Second, Laborforce argues the Arbitrator's incorrect interpretation of the CBA arose from improper reliance upon language from the Alsip Collective Bargaining Agreement (the "Alsip Contract"). (Dkt. 36 ¶¶ 18-19, 21). Laborforce's assertion that the Arbitrator "legislated language" from the Alsip Contract is contradicted by the very facts upon which Laborforce relies; namely, the text of the Award. In the Statement of Facts, the Arbitrator summarized the testimony of George LaJeunesse, Laborforce's Human Resources Manager, regarding the contents of the Alsip Contract. (Dkt. 36-1 at 11). The Arbitrator also described Laborforce's position regarding the import of the Alsip Contract; specifically, as evidence the CBA did not prohibit a non-bargaining unit member from performing bargaining unit work. (Dkt. 36-1 at 13-14; 17-18). Finally, the Arbitrator found:
[T]he Alsip contract between the parties . . . does not control the instant case. My jurisdiction and authority over the instant matter is limited to
the [CBA] which is the subject of the instant Grievance. The Alsip contract, while involving the same parties, relates to a different facility with different needs and requirements. Thus, I do not find that the language of [the Alsip Contract] controls the instant case.(Dkt. 36-1 at 20). The Arbitrator expressly disavowed reliance upon the language of the Alsip Contract in the text of the Award itself and Laborforce pleads no facts which overcome this evidence. See Flannery v. Recording Indus. Ass'n of Am., 354 F.3d 632, 638 (7th Cir. 2004) ("[The Seventh Circuit] has long held that, when a document contradicts a complaint to which it is attached, the document's facts or allegations trump those in the complaint.").

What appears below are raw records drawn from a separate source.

-- ==== Sys2Proof/Machine/Ops.lean ====
section
/-! DEFINITION. The named operations over registers, I/O space, program memory, data space and the stack, and the
machine's one exception: interrupt entry, with the return from it. -/

namespace Sys2Proof.Machine

/-- Stop with a fault: `raise` of the rules (60_exceptions.md R420). -/
def raise {α : Type} (f : Fault) : Res α := .error (.fault f)

/-! ### Registers -/

/-- The register exists: every register but R0 to R15 on AVRrc (10_state.md R42). -/
def State.hasReg (s : State) (i : Reg) : Bool :=
  decide (s.cfg.core ≠ .avrRc) || decide (16 ≤ i.val)

/-- `R[i]` where the register is known to exist. -/
def State.reg (s : State) (i : Reg) : Byte := s.regs[i.val]

/-- `R[i] <- v` where the register is known to exist. -/
def State.setReg (s : State) (i : Reg) (v : Byte) : State :=
  { s with regs := s.regs.set i.val v }

/-- `R[i]`: AVRrc has no register below R16 (10_state.md R42). -/
def State.readReg (s : State) (i : Reg) : Res Byte :=
  if s.hasReg i then .ok (s.reg i) else raise (.registerOutOfRange s.pc.toNat i)

/-- `R[i] <- v` (10_state.md R42). -/
def State.writeReg (s : State) (i : Reg) (v : Byte) : Res State :=
  if s.hasReg i then .ok (s.setReg i v) else raise (.registerOutOfRange s.pc.toNat i)

/-- `pair(i)`: `R[i+1]:R[i]` (00_scope.md R10). -/
def State.readPair (s : State) (i : Reg) : Res Word := do
  let lo ← s.readReg i
  let hi ← s.readReg (i + 1)
  pure (hi ++ lo)

/-- `pair(i) <- v` (00_scope.md R10). -/
def State.writePair (s : State) (i : Reg) (v : Word) : Res State := do
  let s ← s.writeReg i (v.extractLsb' 0 8)
  s.writeReg (i + 1) (v.extractLsb' 8 8)

/-- The status register as a whole. -/
def State.setSreg (s : State) (f : Sreg) : State := { s with sreg := f }

/-- `pc <- v`, reduced modulo 2^PC_BITS (10_state.md R47). -/
def State.setPc (s : State) (v : Int) : State :=
  { s with pc := BitVec.ofNat 22 (v % ((2 ^ s.cfg.pcBits : Nat) : Int)).toNat }

/-- `pc <- pc + n`. -/
def State.advance (s : State) (n : Nat) : State := s.setPc ((s.pc.toNat : Int) + n)

/-- `SP <- v`, reduced modulo 2^SP_BITS (10_state.md R50). -/
def State.setSp (s : State) (v : Int) : State :=
  { s with sp := BitVec.ofNat 16 (v % ((2 ^ s.cfg.spBits : Nat) : Int)).toNat }

/-- The mode (10_state.md R62). -/
def State.setMode (s : State) (m : Mode) : State := { s with mode := m }

/-- `irq_inhibit` (10_state.md R63). -/
def State.setIrqInhibit (s : State) (x : Bool) : State := { s with irqInhibit := x }

/-- RAMPX (10_state.md R53). -/
def State.setRampx (s : State) (v : Byte) : State := { s with rampx := v }

/-- RAMPY (10_state.md R54). -/
def State.setRampy (s : State) (v : Byte) : State := { s with rampy := v }

/-- RAMPZ (10_state.md R55). -/
def State.setRampz (s : State) (v : Byte) : State := { s with rampz := v }

/-- RAMPD (10_state.md R56). -/
def State.setRampd (s : State) (v : Byte) : State := { s with rampd := v }

/-- EIND (10_state.md R57). -/
def State.setEind (s : State) (v : Byte) : State := { s with eind := v }

/-- The surroundings of the CPU. -/
def State.setEnv (s : State) (e : Env) : State := { s with env := e }

/-! ### The platform and the interrupt controller -/

/-- One more event of the trace (70_reset_and_hazards.md R457). -/
def State.record (s : State) (e : Event) : State :=
  s.setEnv { s.env with trace := e :: s.env.trace }

/-- The platform's answer to the next read: the next input, or a free value (20_memory.md R95; safe, log 8). -/
def Env.nextByte (e : Env) : Byte × Env :=
  match e.inputs with
  | v :: t => (v, { e with inputs := t })
  | [] => (Config.platformByte e.draws, { e with draws := e.draws + 1 })

/-- The platform declares the address absent (20_memory.md R95). -/
def State.isAbsent (s : State) (space : Space) (a : Nat) : Bool :=
  s.cfg.platformAbsent.contains (space, a)

/-- `PeriphRead(space, addr)` (20_memory.md R95). -/
def State.periphRead (s : State) (space : Space) (a : Nat) : Res (Byte × State) :=
  if s.isAbsent space a then raise (.unmappedAccess space a)
  else .ok (s.env.nextByte.1, (s.setEnv s.env.nextByte.2).record (.periphRead space a s.env.nextByte.1))

/-- `PeriphWrite(space, addr, v)`: no effect on CPU state (20_memory.md R95). -/
def State.periphWrite (s : State) (space : Space) (a : Nat) (v : Byte) : Res State :=
  if s.isAbsent space a then raise (.unmappedAccess space a)
  else .ok (s.record (.periphWrite space a v))

/-- `PeriphBitWrite(space, addr, b, x)`: no effect on CPU state (20_memory.md R95). -/
def State.periphBitWrite (s : State) (space : Space) (a : Nat) (b : Bit) (x : Bool) : Res State :=
  if s.isAbsent space a then raise (.unmappedAccess space a)
  else .ok (s.record (.periphBitWrite space a b x))

/-- An answer as a vector, which is a word address from 0 to `FLASHEND`: any such address stands for itself
(60_exceptions.md R423). -/
def vectorOf (cfg : Config) (n : Nat) : PcWord := BitVec.ofNat 22 (n % (cfg.flashEnd + 1))

/-- `IRQ.Request()`: the controller's answer at this boundary, and the surroundings after it: the next given answer, or a
free value; `None`, or any vector up to `FLASHEND` (60_exceptions.md R423, 70_reset_and_hazards.md R455; safe, log 9). -/
def State.nextRequest (s : State) : Option PcWord × Env :=
  match s.env.requests with
  | a :: t => (a.map (vectorOf s.cfg), { s.env with requests := t })
  | [] => ((Config.irqAnswer s.env.asks).map (vectorOf s.cfg), { s.env with asks := s.env.asks + 1 })

/-! ### I/O space -/

/-- The CPU registers that have an I/O address (10_state.md R52 to R60). -/
inductive CpuIo where
  | sreg | spl | sph | rampx | rampy | rampz | rampd | eind
  deriving DecidableEq, Repr

/-- The CPU register at an I/O address; a configured address whose register is absent is no CPU register
(20_memory.md R93). -/
def cpuIoAt (cfg : Config) (a : Nat) : Option CpuIo :=
  if cfg.ioSreg = some a then some .sreg
  else if cfg.ioSpl = some a then some .spl
  else if cfg.ioSph = some a then some .sph
  else if cfg.hasRampX ∧ cfg.ioRampX = some a then some .rampx
  else if cfg.hasRampY ∧ cfg.ioRampY = some a then some .rampy
  else if cfg.hasRampZ ∧ cfg.ioRampZ = some a then some .rampz
  else if cfg.hasRampD ∧ cfg.ioRampD = some a then some .rampd
  else if cfg.hasEind ∧ cfg.ioEind = some a then some .eind
  else none

/-- SPH as read: the bits of SP above bit 7, 0 where SP has none (20_memory.md R93). -/
def State.spHigh (s : State) : Byte :=
  if s.cfg.spBits ≤ 8 then 0x00#8 else BitVec.ofNat 8 (s.sp.toNat / 256)

/-- SPL written: the low byte of SP, kept to SP_BITS bits (20_memory.md R93). -/
def State.setSpLow (s : State) (v : Byte) : State :=
  s.setSp ((s.sp.toNat / 256 * 256 + v.toNat : Nat) : Int)

/-- SPH written: the bits of SP above bit 7, nothing where SP has none (20_memory.md R93). -/
def State.setSpHigh (s : State) (v : Byte) : State :=
  if s.cfg.spBits ≤ 8 then s else s.setSp ((v.toNat * 256 + s.sp.toNat % 256 : Nat) : Int)

/-- The value a CPU register reads as in I/O space (20_memory.md R93). -/
def State.cpuIoRead (s : State) : CpuIo → Byte
  | .sreg => s.sreg.toByte
  | .spl => BitVec.ofNat 8 s.sp.toNat
  | .sph => s.spHigh
  | .rampx => s.rampx
  | .rampy => s.rampy
  | .rampz => s.rampz
  | .rampd => s.rampd
  | .eind => s.eind

/-- A CPU register written through I/O space; a write of SREG does not touch `irq_inhibit` (20_memory.md R93,
10_state.md R58). -/
def State.cpuIoWrite (s : State) (r : CpuIo) (v : Byte) : State :=
  match r with
  | .sreg => s.setSreg (Sreg.ofByte v)
  | .spl => s.setSpLow v
  | .sph => s.setSpHigh v
  | .rampx => s.setRampx v
  | .rampy => s.setRampy v
  | .rampz => s.setRampz v
  | .rampd => s.setRampd v
  | .eind => s.setEind v

/-- `IoRead(a)` (20_memory.md R93). -/
def State.ioRead (s : State) (a : Nat) : Res (Byte × State) :=
  match cpuIoAt s.cfg a with
  | some r => .ok (s.cpuIoRead r, s)
  | none => s.periphRead .io a

/-- `IoWrite(a, v)` (20_memory.md R93). -/
def State.ioWrite (s : State) (a : Nat) (v : Byte) : Res State :=
  match cpuIoAt s.cfg a with
  | some r => .ok (s.cpuIoWrite r v)
  | none => s.periphWrite .io a v

/-- A byte with one bit replaced. -/
def withBit (v : Byte) (b : Bit) (x : Bool) : Byte :=
  if x then v ||| (1#8 <<< b.val) else v &&& ~~~(1#8 <<< b.val)

/-- `IoBitRead(A, b)` (20_memory.md R94). -/
def State.ioBitRead (s : State) (a : Nat) (b : Bit) : Res (Bool × State) := do
  let (v, s) ← s.ioRead a
  pure (v.getLsbD b.val, s)

/-- `IoBitWrite(A, b, x)`: one bit of a CPU register, or a bit write handed to the platform (20_memory.md R94). -/
def State.ioBitWrite (s : State) (a : Nat) (b : Bit) (x : Bool) : Res State :=
  match cpuIoAt s.cfg a with
  | some r => .ok (s.cpuIoWrite r (withBit (s.cpuIoRead r) b x))
  | none => s.periphBitWrite .io a b x

/-! ### Program space -/

/-- The byte of program memory at a byte address, whatever `FLASHEND` is. -/
def State.flashByte (s : State) (b : Nat) : Byte :=
  (Memory.readByte .program s.pmem b).getD 0xFF#8

/-- The word of program memory at a word address: low byte at the even byte address (20_memory.md R81). -/
def State.flashWord (s : State) (a : Nat) : Word :=
  s.flashByte (2 * a + 1) ++ s.flashByte (2 * a)

/-- `ProgWord(a)` (20_memory.md R97). -/
def State.progWord (s : State) (a : Nat) : Res Word :=
  if s.cfg.flashEnd < a then raise (.fetchOutOfRange a) else .ok (s.flashWord a)

/-- `ProgByte(b)` (20_memory.md R98). -/
def State.progByte (s : State) (b : Nat) : Res Byte :=
  if s.cfg.flashEnd < b / 2 then raise (.unmappedAccess .program b) else .ok (s.flashByte b)

/-! ### Data space -/

/-- The byte of internal SRAM at an address, nothing where none was written (10_state.md R66). -/
def State.sramByte (s : State) (a : Nat) : Option Byte := Memory.readByte .data s.dmem a

/-- A byte written to internal SRAM. -/
def State.setSramByte (s : State) (a : Nat) (v : Byte) : State :=
  { s with dmem := Memory.writeByte .data s.dmem a v }

/-- A read of internal SRAM (20_memory.md R86, the `Sram` line). -/
def State.sramRead (s : State) (a : Nat) : Res Byte :=
  match s.sramByte a with
  | some v => .ok v
  | none => raise (.unwrittenRead a)

/-- `MemRead(addr, 1)`, the only data-space read (20_memory.md R86). -/
def State.memRead (s : State) (a : Nat) : Res (Byte × State) :=
  match dsMap s.cfg a with
  | .reg n => do let v ← s.readReg n; pure (v, s)
  | .io i => s.ioRead i
  | .sram => do let v ← s.sramRead a; pure (v, s)
  | .flash b => do let v ← s.progByte b; pure (v, s)
  | .other => s.periphRead .data a
  | .unmapped => raise (.unmappedAccess .data a)

/-- `MemWrite(addr, 1, v)`, the only data-space write (20_memory.md R87). -/
def State.memWrite (s : State) (a : Nat) (v : Byte) : Res State :=
  match dsMap s.cfg a with
  | .reg n => s.writeReg n v
  | .io i => s.ioWrite i v
  | .sram => .ok (s.setSramByte a v)
  | .flash _ => raise (.unmappedAccess .data a)
  | .other => s.periphWrite .data a v
  | .unmapped => raise (.unmappedAccess .data a)

/-! ### The stack -/

/-- `Push(v)`: the byte at SP, then SP - 1, SP being what the write left (10_state.md R51). -/
def State.push (s : State) (v : Byte) : Res State := do
  let s ← s.memWrite s.sp.toNat v
  pure (s.setSp ((s.sp.toNat : Int) - 1))

/-- `Pop()`: SP + 1, then the byte at SP (10_state.md R51). -/
def State.pop (s : State) : Res (Byte × State) :=
  let s := s.setSp ((s.sp.toNat : Int) + 1)
  s.memRead s.sp.toNat

/-- A return address takes three bytes where the Program Counter has more than 16 bits (00_scope.md R6, `RA_BYTES`). -/
def threeByteReturn (cfg : Config) : Bool := decide (16 < cfg.pcBits)

/-- Byte `n` of the return address `a`, the address reduced to PC_BITS bits (42_change_of_flow.md R224). -/
def returnByte (cfg : Config) (a n : Nat) : Byte :=
  BitVec.ofNat 8 (a % 2 ^ cfg.pcBits / 256 ^ n)

/-- `PushRA(a)`: the low byte is stored first, so the most significant byte lies at the lowest address
(42_change_of_flow.md R224; byte order PRESUMED, unsafe, log 11). -/
def State.pushReturn (s : State) (a : Nat) : Res State := do
  let s ← s.push (returnByte s.cfg a 0)
  let s ← s.push (returnByte s.cfg a 1)
  if threeByteReturn s.cfg then s.push (returnByte s.cfg a 2) else pure s

/-- The top byte of a return address, 0 where it takes two bytes (42_change_of_flow.md R229). -/
def State.popTop (s : State) : Res (Byte × State) :=
  if threeByteReturn s.cfg then s.pop else .ok (0x00#8, s)

/-- `PopRA()`: the bytes in the opposite order (42_change_of_flow.md R229); the caller's `pc <-` drops the bits above
PC_BITS. -/
def State.popReturn (s : State) : Res (Nat × State) := do
  let (b2, s) ← s.popTop
  let (b1, s) ← s.pop
  let (b0, s) ← s.pop
  pure (b2.toNat * 65536 + b1.toNat * 256 + b0.toNat, s)

/-! ### Taking an interrupt, the machine's one exception, and the return from it -/

/-- The CPU versions that clear I at interrupt entry and set it at RETI (60_exceptions.md R427). -/
def handlesIFlag (c : Cpu) : Bool := decide (c ≠ .avrXm ∧ c ≠ .avrXt)

/-- I set or cleared by the hardware, on the CPU versions that do so (60_exceptions.md R427). -/
def State.hardwareIFlag (s : State) (x : Bool) : State :=
  if handlesIFlag s.cfg.core then s.setSreg { s.sreg with i := x } else s

/-- `InterruptEntry(v)`: leave sleep, push the address of the next instruction, clear I where the version does,
go to the vector, acknowledge (60_exceptions.md R425). -/
def State.interruptEntry (s : State) (v : PcWord) : Res State := do
  let s ← (s.setMode .running).pushReturn s.pc.toNat
  pure (((s.hardwareIFlag false).setPc v.toNat).record (.acknowledge v))

/-- The return from an interrupt: the address from the stack, I set where the version does, the controller told
(42_change_of_flow.md R231). -/
def State.interruptReturn (s : State) : Res State := do
  let (a, s) ← s.popReturn
  pure (((s.setPc a).hardwareIFlag true).record .returnFromInterrupt)

end Sys2Proof.Machine
end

Because Laborforce failed to plead sufficient facts to show the Arbitrator exceeded his authority, the First Amended Complaint is dismissed under Rule 12(b)(6).
CONCLUSION
Plaintiffs did not cure the defects identified in the September 29, 2020, Order granting dismissal (Dkt. 31) with the First Amended Complaint making this their second failed attempt to state a claim. For the reasons stated above, Defendant's Motion to Dismiss (Dkt. 38) is granted with prejudice.